Дедушка, не отрываясь от приемника, выписал чек. Взамен он потребовал от дочери немедленно бросить этого проходимца, этого босяка и мота. В противном случае он грозился от нее отказаться. Но мать не могла бросить мужа. Она носила в себе его третьего ребенка.
Этим ребенком была я. Я росла в ее лоне, лишая ее последних сил, питалась ее гневом. Я незримо наблюдала как она предается плотским утехам с ненавистным мужем. Не имея воли сопротивляться, она позволяла себя ласкать. Она хотела бы выбросить его из своей постели, прогнать его вон, но силы были на исходе. В двадцать шесть лет ее жизнь была кончена. Ей бы так хотелось поделиться с ветром своими мечтами, чтобы он передал их новому принцу, который примчится и избавит ее от страданий, но надеяться было не на что. Она похоронила себя заживо, стала заложницей своей несчастной любви. Вся ее жизнь сводилась к хозяйственным хлопотам, все ее тело – к набухшей от молока груди. Она покорилась, стала глухой ко всему и безучастной. Ярость откипела, но в глубине души мать продолжала бороться: она жила, стиснув губы и гордо сжав кулаки. Она молча стирала, гладила, разогревала бутылочки, проверяла задания по чтению, развешивала тряпки и пеленки, готовила пюре и кашки, но злость не покидала ее ни на минуту, и сколько бы она ни плакала, слезы не приносили облегчения. Она жила ожиданием: глядя вдаль, на голубое море, на свободных, почти невесомых чаек, она мечтала о том времени когда дети подрастут. Она измеряла нас большой деревянной линейкой, и каждый новый сантиметр приближал конец ее мучений.

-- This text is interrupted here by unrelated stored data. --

-- ==== Sys2Proof/Tests/Slice0.lean ====
section
/-! SUPPORT. Tests, each about one step on a small state. The expected values are those of spec/95_test_vectors.md and of the
Example lines of the rules, never the model's own. The second half holds, for every statement with hypotheses, a state and
operands that meet them together. -/

namespace Sys2Proof.Tests

open Machine

/-! ### Ill-formed terms: one for each check of WellFormed.lean -/

def fieldsOfD12A : Fields := { top := 0xD, nnn := 0x12A, x := 1, y := 2, n := 0xA, kk := 0x2A }

theorem test_fields_wf : fieldsOfD12A.wellFormed = true := by decide
theorem test_fields_nnn_breaks_overlap : { fieldsOfD12A with nnn := 0x22A }.wellFormed = false := by decide
theorem test_fields_kk_breaks_overlap : { fieldsOfD12A with nnn := 0x12B, kk := 0x2B }.wellFormed = false := by decide
theorem test_asm_wf : (AsmLine.mk .drw [.v 0, .v 15, .num 15]).wellFormed = true := by decide
theorem test_asm_no_such_register : (AsmLine.mk .drw [.v 0, .v 16, .num 15]).wellFormed = false := by decide
theorem test_asm_n_too_wide : (AsmLine.mk .drw [.v 0, .v 15, .num 16]).wellFormed = false := by decide
theorem test_asm_kk_too_wide : (AsmLine.mk .add [.v 0, .num 256]).wellFormed = false := by decide
theorem test_asm_nnn_too_wide : (AsmLine.mk .call [.num 4096]).wellFormed = false := by decide
theorem test_asm_kinds_select_no_row : (AsmLine.mk .sub [.v 0, .num 1]).wellFormed = false := by decide
theorem test_asm_jp_needs_v0 : (AsmLine.mk .jp [.v 1, .num 0x300]).wellFormed = false := by decide
theorem test_asm_refuses_ill_formed : assemble ⟨.drw, [.v 0, .v 15, .num 16]⟩ = none := by decide

/-! ### Decoding: words written out from R38 and section 2.1 -/

theorem test_decode_cls : decodeWord 0x00E0 = some .cls := by decide
theorem test_decode_cls_ignored_digit : decodeWord 0x03E0 = some .cls := by decide
theorem test_decode_ret : decodeWord 0x00EE = some .ret := by decide
theorem test_decode_no_sys : decodeWord 0x0123 = none := by decide
theorem test_decode_jp : decodeWord 0x12AB = some (.jp 0x2AB) := by decide
theorem test_decode_call : decodeWord 0x2ABC = some (.call 0xABC) := by decide
theorem test_decode_seImm : decodeWord 0x3342 = some (.seImm 3 0x42) := by decide
theorem test_decode_sneImm : decodeWord 0x4343 = some (.sneImm 3 0x43) := by decide
theorem test_decode_seReg : decodeWord 0x5121 = some (.seReg 1 2) := by decide
theorem test_decode_sneReg : decodeWord 0x9340 = some (.sneReg 3 4) := by decide
theorem test_decode_ldImm : decodeWord 0x6AC8 = some (.ldImm 10 0xC8) := by decide
theorem test_decode_addImm : decodeWord 0x7AFF = some (.addImm 10 0xFF) := by decide
theorem test_decode_ldReg : decodeWord 0x8340 = some (.ldReg 3 4) := by decide
theorem test_decode_orReg : decodeWord 0x8121 = some (.orReg 1 2) := by decide
theorem test_decode_andReg : decodeWord 0x8122 = some (.andReg 1 2) := by decide
theorem test_decode_xorReg : decodeWord 0x8123 = some (.xorReg 1 2) := by decide
theorem test_decode_addReg : decodeWord 0x8AB4 = some (.addReg 10 11) := by decide
theorem test_decode_sub : decodeWord 0x8125 = some (.sub 1 2) := by decide
theorem test_decode_shr : decodeWord 0x8AF6 = some (.shr 10) := by decide
theorem test_decode_subn : decodeWord 0x8127 = some (.subn 1 2) := by decide
theorem test_decode_shl : decodeWord 0x812E = some (.shl 1) := by decide
theorem test_decode_family8_invalid : decodeWord 0x8AB8 = none ∧ decodeWord 0x8ABF = none := by decide
theorem test_decode_ldI : decodeWord 0xAFFF = some (.ldI 0xFFF) := by decide
theorem test_decode_jpV0 : decodeWord 0xB300 = some (.jpV0 0x300) := by decide
theorem test_decode_rnd : decodeWord 0xC30F = some (.rnd 3 0x0F) := by decide
theorem test_decode_drw : decodeWord 0xD12A = some (.drw 1 2 10) := by decide
theorem test_decode_skp : decodeWord 0xE19E = some (.skp 1) := by decide
theorem test_decode_sknp : decodeWord 0xE5A1 = some (.sknp 5) := by decide
theorem test_decode_familyE_invalid : decodeWord 0xE19F = none := by decide
theorem test_decode_ldVxDt : decodeWord 0xF407 = some (.ldVxDt 4) := by decide
theorem test_decode_ldVxK : decodeWord 0xF60A = some (.ldVxK 6) := by decide
theorem test_decode_ldDtVx : decodeWord 0xF415 = some (.ldDtVx 4) := by decide
theorem test_decode_ldStVx : decodeWord 0xF418 = some (.ldStVx 4) := by decide
theorem test_decode_addI : decodeWord 0xF11E = some (.addI 1) := by decide
theorem test_decode_ldF : decodeWord 0xF229 = some (.ldF 2) := by decide
theorem test_decode_ldB : decodeWord 0xF033 = some (.ldB 0) := by decide
theorem test_decode_ldMemVx : decodeWord 0xFA55 = some (.ldMemVx 10) := by decide
theorem test_decode_ldVxMem : decodeWord 0xF165 = some (.ldVxMem 1) := by decide
theorem test_decode_familyF_invalid : decodeWord 0xF175 = none ∧ decodeWord 0xFFFF = none := by decide
theorem test_decode_bytes_leave_the_rest : decode [0x8A, 0xB4, 0x12] = .ok (.addReg 10 11, [0x12]) := by decide
theorem test_decode_bytes_truncated : decode [0x8A] = .error .truncated := by decide
theorem test_decode_bytes_invalid : decode [0xFF, 0xFF] = .error (.invalidOpcode 0xFFFF) := by decide
theorem test_decodeTableWord_byte_order : decodeTableWord 16 0x8AB4 = some (.addReg 10 11) := by decide
theorem test_assemble_skp : assemble ⟨.skp, [.v 1]⟩ = some (.skp 1) := by decide

/-! ### Single Steps -/

/-- A state after Reset with a word at 0x200, where `PC` stands. -/
def holding (high low : Byte) : State := State.reset.placeInstruction (high, low)

/-- What one Step leaves. -/
def after (s : State) : Option State :=
  match instrStep s with
  | .next t => some t
  | _ => none

/-- Two registers, `PC` and VF after one Step. -/
def regsAfter (s : State) (x y : Reg) : Option (Byte × Byte × Word) :=
  (after s).map fun t => (t.reg x, t.reg y, t.pc)

theorem test_reset_step_faults : (after State.reset).map (fun t => (t.err, t.pc)) = some (.invalidOpcode, 0x200) := by
  decide
theorem test_fetch_wraps :
    (((State.reset.writeByte 0xFFF 0x12).jump 0x0FFF).fetchWord) = 0x12F0 := by decide
theorem test_step_runs_first_instruction :
    (match step (State.reset.withFetchWord 16 0x6AC8) with | .next t => some (t.reg 10, t.pc) | _ => none) =
      some (0xC8, 0x202) := by decide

Когда отец, по обыкновению мурлыкая себе под нос, возвращался домой, ненависть ненасытным зверем отступала вниз, в самое нутро, и мать поспешно прятала кухонный нож, чтобы невзначай не перерезать ему горло. Он называл ее «душа моя, любовь моя, красавица ты моя», а она готова была разбить все к чему прикасалась и давилась от злобы. Он принимался танцевать «ча-ча-ча», покачивая бедрами, тянулся ее обнять, а она стояла словно приклеенная к полу, жалась к дверному косяку. Зачем он напялил эту дурацкую рубашку с острым воротником? И что за манера полировать ногти, будто от этого он перестанет быть грязным бродягой? А украденный компостер, который он гордо доставал из кармана как боевой трофей? А сальная прядь волос, падавшая на лоб? А эти ловкие пальцы, похожие на липких ядовитых змей… Любая мелочь была ей ненавистна. Она следила за каждым его шагом, словно зажигала габаритные огни на его пути. А он плыл мимо как трехмачтовой корабль, и считал ее недотрогой.